» **YOUR GOAL**:
The data below holds the lines to copy: everything from the line containing "op op.todo).1) with" to the line containing "a scratchpad. -/", both ends included, set down exactly.

» **GIVEN RECORDS**:
theorem hashEl_bytesKept (s : State) (id : Nat) (op : MemOp) (e : El) (kind size value : Nat) : BytesKept s (s.hashEl id op e kind size value) := by
  rw [State.hashEl]
  cases op.by_ with
  | ctx k => exact .refl s
  | slice u i => exact modTeam_bytesKept s u _ (fun _ => rfl)

theorem scrRead_scrWrite {s : State} {u : Nat} {tm : Team} (off : Nat) (bs : List Byte) (h : s.team u = some tm) (hwf : tm.scratch.wf = true) :
    (s.scrWrite u off bs).scrRead u off bs.length = bs := by
  rw [State.scrRead, team_scrWrite off bs h]
  exact read_write bs tm.scratch off hwf

theorem scrRead_scrWrite_toBytes {s : State} {u : Nat} {tm : Team} (off n v : Nat) (h : s.team u = some tm) (hwf : tm.scratch.wf = true) :
    (s.scrWrite u off (toBytes n v)).scrRead u off n = toBytes n v := by
  have hr := scrRead_scrWrite off (toBytes n v) h hwf
  rwa [length_toBytes] at hr

/-! ## Loads and atomics that return -/

theorem loadReply_of_home {s : State} {id : Nat} {op : MemOp} (hop : mget s.mops id = some op) (hkind : op.kind = .ld ∨ op.kind = .ldk)
    (hpod : op.pod = true → op.answered = true) (hwait : op.todo.any (s.mustWait id op) = false) (hhome : ∀ e ∈ op.todo, e.podLine? = none) :
    s.loadReply id = { (s.readEls op op.todo).2.deliver op (op.got ++ (s.readEls op op.todo).1) with
      mops := mdel ((s.readEls op op.todo).2.deliver op (op.got ++ (s.readEls op op.todo).1)).mops id } := by
  have hans : ¬ (op.pod = true ∧ (!op.answered) = true) := by
    rintro ⟨hp, ha⟩
    rw [hpod hp] at ha
    cases ha
  have hlines : op.todo.findSome? El.podLine? = none := List.findSome?_eq_none_iff.mpr hhome
  rw [State.loadReply]
  simp only [hop]
  rw [if_neg hans]
  rcases hkind with hk | hk <;> simp only [hk, hwait, hlines, Bool.false_eq_true, if_false]

/-- A context's load of one element of a scratchpad. -/
theorem loadReply_scr {s : State} {id : Nat} {op : MemOp} {e : El} {u off k : Nat} (hop : mget s.mops id = some op) (hkind : op.kind = .ld) (hby : op.by_ = .ctx k)
    (hpod : op.pod = false) (hskip : op.skip = []) (hgot : op.got = []) (htodo : op.todo = [e]) (hplace : e.place = some (.scr u off)) (hwait : s.mustWait id op e = false) :
    mget (s.loadReply id).mops id = none ∧
      mget ((s.loadReply id).ctx k).regs (op.dst + e.elem) = some (BitVec.ofNat 64 (extendTy op.ty (ofBytes (s.scrSeen u off op.size)))) := by
  have hline : e.podLine? = none := by rw [El.podLine?, hplace]; rfl
  have hread : s.readEls op op.todo = ([(e.lane, e.elem, ofBytes (s.scrSeen u off op.size))], s) := by
    rw [htodo, State.readEls]
    simp only [hplace, State.placeRead, hby]
    rfl
  rw [loadReply_of_home hop (.inl hkind) (by rw [hpod]; exact fun h => nomatch h) (by rw [htodo]; simp [hwait]) (by rw [htodo]; simpa using hline), hread, hgot]
  refine ⟨by rw [mget_mdel, if_pos rfl], ?_⟩
  simp only [State.deliver, List.nil_append, foldS_cons, foldS_nil, hby, hskip, List.contains_nil, Bool.false_eq_true, if_false]
  show mget ((s.modCtx k (fun x => { x with regs := mset x.regs _ _ })).ctx k).regs _ = _
  rw [ctx_modCtx, if_pos rfl]
  exact mget_mset_self _ _ _
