/-! ## Frames -/

/-- R180: whatever the order of the steps, a frame that reaches DONE without a fault, a refusal or a host write into its
buffer has appended exactly FRAME of the buffer's bytes at acceptance to TRACE; ELAPSED is its length. -/
def Obligations.FrameWaveform : Prop :=
  ∀ (s t : State) (h : Nat) (base len : Word) (es rest : List Choice),
    s.Inv → s.live = true → s.ctl = .idle → s.lock = .free → s.hstateAt h = some (.showReq base len) →
    s.cfgValid = true → base.toNat + len.toNat ≤ s.par.memSize →
    s.agenda = .accept h :: (es ++ rest) → (∀ c ∈ es, keepsFrame base len c = true) →
    Host.Core.run Sys2Proof.core (es.length + 1) s = .next t → t.live = true → t.done = true →
    t.trace = s.trace ++ frame s.par (s.bufferBytes base len) ∧
    t.elapsed = unitsOf (frame s.par (s.bufferBytes base len))

/-- R222, R243, R105: every waiting frame can be sent: some order of steps leads from its acceptance to DONE without a
fault where the time limit is at least the frame's length, and completion then returns the SHOW. -/
def Obligations.EveryFrameCanComplete : Prop :=
  ∀ (s : State) (h : Nat) (base len : Word),
    s.Inv → s.live = true → s.ctl = .idle → s.lock = .free → s.hstateAt h = some (.showReq base len) →
    s.cfgValid = true → base.toNat + len.toNat ≤ s.par.memSize →
    unitsOf (frame s.par (s.bufferBytes base len)) ≤ s.par.waitTimeout →
    ∃ (es : List Choice) (t : State),
      (∀ c ∈ es, keepsFrame base len c = true) ∧
      Host.Core.run Sys2Proof.core (es.length + 2) { s with agenda := .accept h :: (es ++ [.complete]) } = .next t ∧
      t.live = true ∧ t.lock = .free ∧ t.ctl = .idle ∧ t.hstateAt h = some .idle ∧
      t.trace = s.trace ++ frame s.par (s.bufferBytes base len)

/-- R181: a frame of L bytes with O one bits has the two segments of each of LATCH_LEN + 8 L entries and lasts
2 LATCH_LEN LATCH_D + (8 L - O) (T0H + T0L) + O (T1H + T1L) base units: with the default parameters
512 + 11 (8 L - O) + 14 O, and so between 512 + 88 L and 512 + 112 L. -/
def Obligations.FrameLength : Prop :=
  (∀ (p : Params) (bs : List Byte),
    (frame p bs).length = 2 * (p.latchLen + 8 * bs.length) ∧
    unitsOf (frame p bs) =
      2 * p.latchLen * p.latchD.toNat + (8 * bs.length - onesOf bs) * (p.t0h.toNat + p.t0l.toNat) +
        onesOf bs * (p.t1h.toNat + p.t1l.toNat)) ∧
  ∀ bs : List Byte,
    unitsOf (frame {} bs) = 512 + 11 * (8 * bs.length - onesOf bs) + 14 * onesOf bs ∧
    512 + 88 * bs.length ≤ unitsOf (frame {} bs) ∧ unitsOf (frame {} bs) ≤ 512 + 112 * bs.length

/-- R65: where a SHOW's buffer holds a list of pixels of one pixelWidth, 3 without white and 4 with it, its length is
pixelCount × pixelWidth; pixel `i` has its green byte at `i × pixelWidth`, red, blue and white following; and the frame
(R180) carries the pixels in order, each as green, red, blue and, where there is one, white. -/
def Obligations.PixelPlacement : Prop :=
  ∀ (s : State) (base len : Word) (width : Nat) (pixels : List Pixel),
    (width = 3 ∧ (∀ px ∈ pixels, px.white = none)) ∨ (width = 4 ∧ (∀ px ∈ pixels, px.white.isSome = true)) →
    s.bufferBytes base len = pixelBuffer pixels →
    len.toNat = pixels.length * width ∧
    (∀ i px, pixels[i]? = some px →
      s.sys.read (base.toNat + i * width) = px.green ∧ s.sys.read (base.toNat + i * width + 1) = px.red ∧
      s.sys.read (base.toNat + i * width + 2) = px.blue ∧
      ∀ w, px.white = some w → s.sys.read (base.toNat + i * width + 3) = w) ∧
    frame s.par (s.bufferBytes base len) =
      latchBlockSegments s.par ++
        pixels.flatMap fun px =>
          dataSegments s.par [px.green] ++ dataSegments s.par [px.red] ++ dataSegments s.par [px.blue] ++
            px.white.toList.flatMap fun w => dataSegments s.par [w]

/-- R32: the fields of the configuration register CONF. -/
def Obligations.ConfFields : Prop :=
  ∀ s : State,
    s.confWord.extractLsb' 0 8 = s.div ∧ s.confWord.getLsbD 8 = s.cfgValid ∧ s.confWord.extractLsb' 9 23 = 0#23
end

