-- ==== Sys2Proof/Laws/State.lean ====
section
/-! SUPPORT. What each shared update of the state does to each field, true by rfl. -/

namespace Sys2Proof.Machine

/-! ## `State.emit` -/

@[simp] theorem State.emit_par (s : State) (l : Level) (d : Dur) : (s.emit l d).par = s.par := rfl
@[simp] theorem State.emit_pos (s : State) (l : Level) (d : Dur) : (s.emit l d).pos = s.pos := rfl
@[simp] theorem State.emit_len (s : State) (l : Level) (d : Dur) : (s.emit l d).len = s.len := rfl
@[simp] theorem State.emit_txoff (s : State) (l : Level) (d : Dur) : (s.emit l d).txoff = s.txoff := rfl
@[simp] theorem State.emit_rp (s : State) (l : Level) (d : Dur) : (s.emit l d).rp = s.rp := rfl
@[simp] theorem State.emit_cur (s : State) (l : Level) (d : Dur) : (s.emit l d).cur = s.cur := rfl
@[simp] theorem State.emit_pbRun (s : State) (l : Level) (d : Dur) : (s.emit l d).pbRun = s.pbRun := rfl
@[simp] theorem State.emit_elapsed (s : State) (l : Level) (d : Dur) : (s.emit l d).elapsed = s.elapsed + d.toNat := rfl
@[simp] theorem State.emit_dout (s : State) (l : Level) (d : Dur) : (s.emit l d).dout = l := rfl
@[simp] theorem State.emit_thrPending (s : State) (l : Level) (d : Dur) : (s.emit l d).thrPending = s.thrPending := rfl
@[simp] theorem State.emit_done (s : State) (l : Level) (d : Dur) : (s.emit l d).done = s.done := rfl
@[simp] theorem State.emit_rflEn (s : State) (l : Level) (d : Dur) : (s.emit l d).rflEn = s.rflEn := rfl
@[simp] theorem State.emit_div (s : State) (l : Level) (d : Dur) : (s.emit l d).div = s.div := rfl
@[simp] theorem State.emit_cfgValid (s : State) (l : Level) (d : Dur) : (s.emit l d).cfgValid = s.cfgValid := rfl
@[simp] theorem State.emit_bufBase (s : State) (l : Level) (d : Dur) : (s.emit l d).bufBase = s.bufBase := rfl
@[simp] theorem State.emit_bufLen (s : State) (l : Level) (d : Dur) : (s.emit l d).bufLen = s.bufLen := rfl
@[simp] theorem State.emit_lock (s : State) (l : Level) (d : Dur) : (s.emit l d).lock = s.lock := rfl
@[simp] theorem State.emit_ctl (s : State) (l : Level) (d : Dur) : (s.emit l d).ctl = s.ctl := rfl
@[simp] theorem State.emit_faulted (s : State) (l : Level) (d : Dur) : (s.emit l d).faulted = s.faulted := rfl
@[simp] theorem State.emit_faultCode (s : State) (l : Level) (d : Dur) : (s.emit l d).faultCode = s.faultCode := rfl
@[simp] theorem State.emit_faultInfo (s : State) (l : Level) (d : Dur) : (s.emit l d).faultInfo = s.faultInfo := rfl
@[simp] theorem State.emit_refused (s : State) (l : Level) (d : Dur) : (s.emit l d).refused = s.refused := rfl
@[simp] theorem State.emit_pmem (s : State) (l : Level) (d : Dur) : (s.emit l d).pmem = s.pmem := rfl
@[simp] theorem State.emit_trace (s : State) (l : Level) (d : Dur) : (s.emit l d).trace = s.trace ++ [⟨l, d.toNat⟩] := rfl
@[simp] theorem State.emit_hstate (s : State) (l : Level) (d : Dur) : (s.emit l d).hstate = s.hstate := rfl
@[simp] theorem State.emit_sys (s : State) (l : Level) (d : Dur) : (s.emit l d).sys = s.sys := rfl
@[simp] theorem State.emit_agenda (s : State) (l : Level) (d : Dur) : (s.emit l d).agenda = s.agenda := rfl
@[simp] theorem State.emit_draws (s : State) (l : Level) (d : Dur) : (s.emit l d).draws = s.draws := rfl
@[simp] theorem State.emit_issuer (s : State) (l : Level) (d : Dur) : (s.emit l d).issuer = s.issuer := rfl
@[simp] theorem State.emit_installOk (s : State) (l : Level) (d : Dur) : (s.emit l d).installOk = s.installOk := rfl
@[simp] theorem State.emit_reply (s : State) (l : Level) (d : Dur) : (s.emit l d).reply = s.reply := rfl

/-! ## `State.endPlayback` -/

@[simp] theorem State.endPlayback_par (s : State) : (s.endPlayback).par = s.par := rfl
@[simp] theorem State.endPlayback_pos (s : State) : (s.endPlayback).pos = s.pos := rfl
@[simp] theorem State.endPlayback_len (s : State) : (s.endPlayback).len = s.len := rfl
@[simp] theorem State.endPlayback_txoff (s : State) : (s.endPlayback).txoff = s.txoff := rfl
@[simp] theorem State.endPlayback_rp (s : State) : (s.endPlayback).rp = s.rp := rfl
@[simp] theorem State.endPlayback_cur (s : State) : (s.endPlayback).cur = s.cur := rfl
@[simp] theorem State.endPlayback_pbRun (s : State) : (s.endPlayback).pbRun = false := rfl
@[simp] theorem State.endPlayback_elapsed (s : State) : (s.endPlayback).elapsed = s.elapsed := rfl
@[simp] theorem State.endPlayback_dout (s : State) : (s.endPlayback).dout = s.par.idleLevel := rfl
@[simp] theorem State.endPlayback_thrPending (s : State) : (s.endPlayback).thrPending = false := rfl
@[simp] theorem State.endPlayback_done (s : State) : (s.endPlayback).done = true := rfl
@[simp] theorem State.endPlayback_rflEn (s : State) : (s.endPlayback).rflEn = s.rflEn := rfl
@[simp] theorem State.endPlayback_div (s : State) : (s.endPlayback).div = s.div := rfl
@[simp] theorem State.endPlayback_cfgValid (s : State) : (s.endPlayback).cfgValid = s.cfgValid := rfl
@[simp] theorem State.endPlayback_bufBase (s : State) : (s.endPlayback).bufBase = s.bufBase := rfl
@[simp] theorem State.endPlayback_bufLen (s : State) : (s.endPlayback).bufLen = s.bufLen := rfl
@[simp] theorem State.endPlayback_lock (s : State) : (s.endPlayback).lock = s.lock := rfl
@[simp] theorem State.endPlayback_ctl (s : State) : (s.endPlayback).ctl = s.ctl := rfl
@[simp] theorem State.endPlayback_faulted (s : State) : (s.endPlayback).faulted = s.faulted := rfl
@[simp] theorem State.endPlayback_faultCode (s : State) : (s.endPlayback).faultCode = s.faultCode := rfl
@[simp] theorem State.endPlayback_faultInfo (s : State) : (s.endPlayback).faultInfo = s.faultInfo := rfl
@[simp] theorem State.endPlayback_refused (s : State) : (s.endPlayback).refused = s.refused := rfl
@[simp] theorem State.endPlayback_pmem (s : State) : (s.endPlayback).pmem = s.pmem := rfl
@[simp] theorem State.endPlayback_trace (s : State) : (s.endPlayback).trace = s.trace := rfl
@[simp] theorem State.endPlayback_hstate (s : State) : (s.endPlayback).hstate = s.hstate := rfl
@[simp] theorem State.endPlayback_sys (s : State) : (s.endPlayback).sys = s.sys := rfl
@[simp] theorem State.endPlayback_agenda (s : State) : (s.endPlayback).agenda = s.agenda := rfl
@[simp] theorem State.endPlayback_draws (s : State) : (s.endPlayback).draws = s.draws := rfl
@[simp] theorem State.endPlayback_issuer (s : State) : (s.endPlayback).issuer = s.issuer := rfl
@[simp] theorem State.endPlayback_installOk (s : State) : (s.endPlayback).installOk = s.installOk := rfl
@[simp] theorem State.endPlayback_reply (s : State) : (s.endPlayback).reply = s.reply := rfl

» **RESULT**:
    s.loadReply id = { (s.readEls op op.todo).2.deliver op (op.got ++ (s.readEls op op.todo).1) with
      mops := mdel ((s.readEls op op.todo).2.deliver op (op.got ++ (s.readEls op op.todo).1)).mops id } := by
  have hans : ¬ (op.pod = true ∧ (!op.answered) = true) := by
    rintro ⟨hp, ha⟩
    rw [hpod hp] at ha
    cases ha
  have hlines : op.todo.findSome? El.podLine? = none := List.findSome?_eq_none_iff.mpr hhome
  rw [State.loadReply]
  simp only [hop]
  rw [if_neg hans]
  rcases hkind with hk | hk <;> simp only [hk, hwait, hlines, Bool.false_eq_true, if_false]

/-- A context's load of one element of a scratchpad. -/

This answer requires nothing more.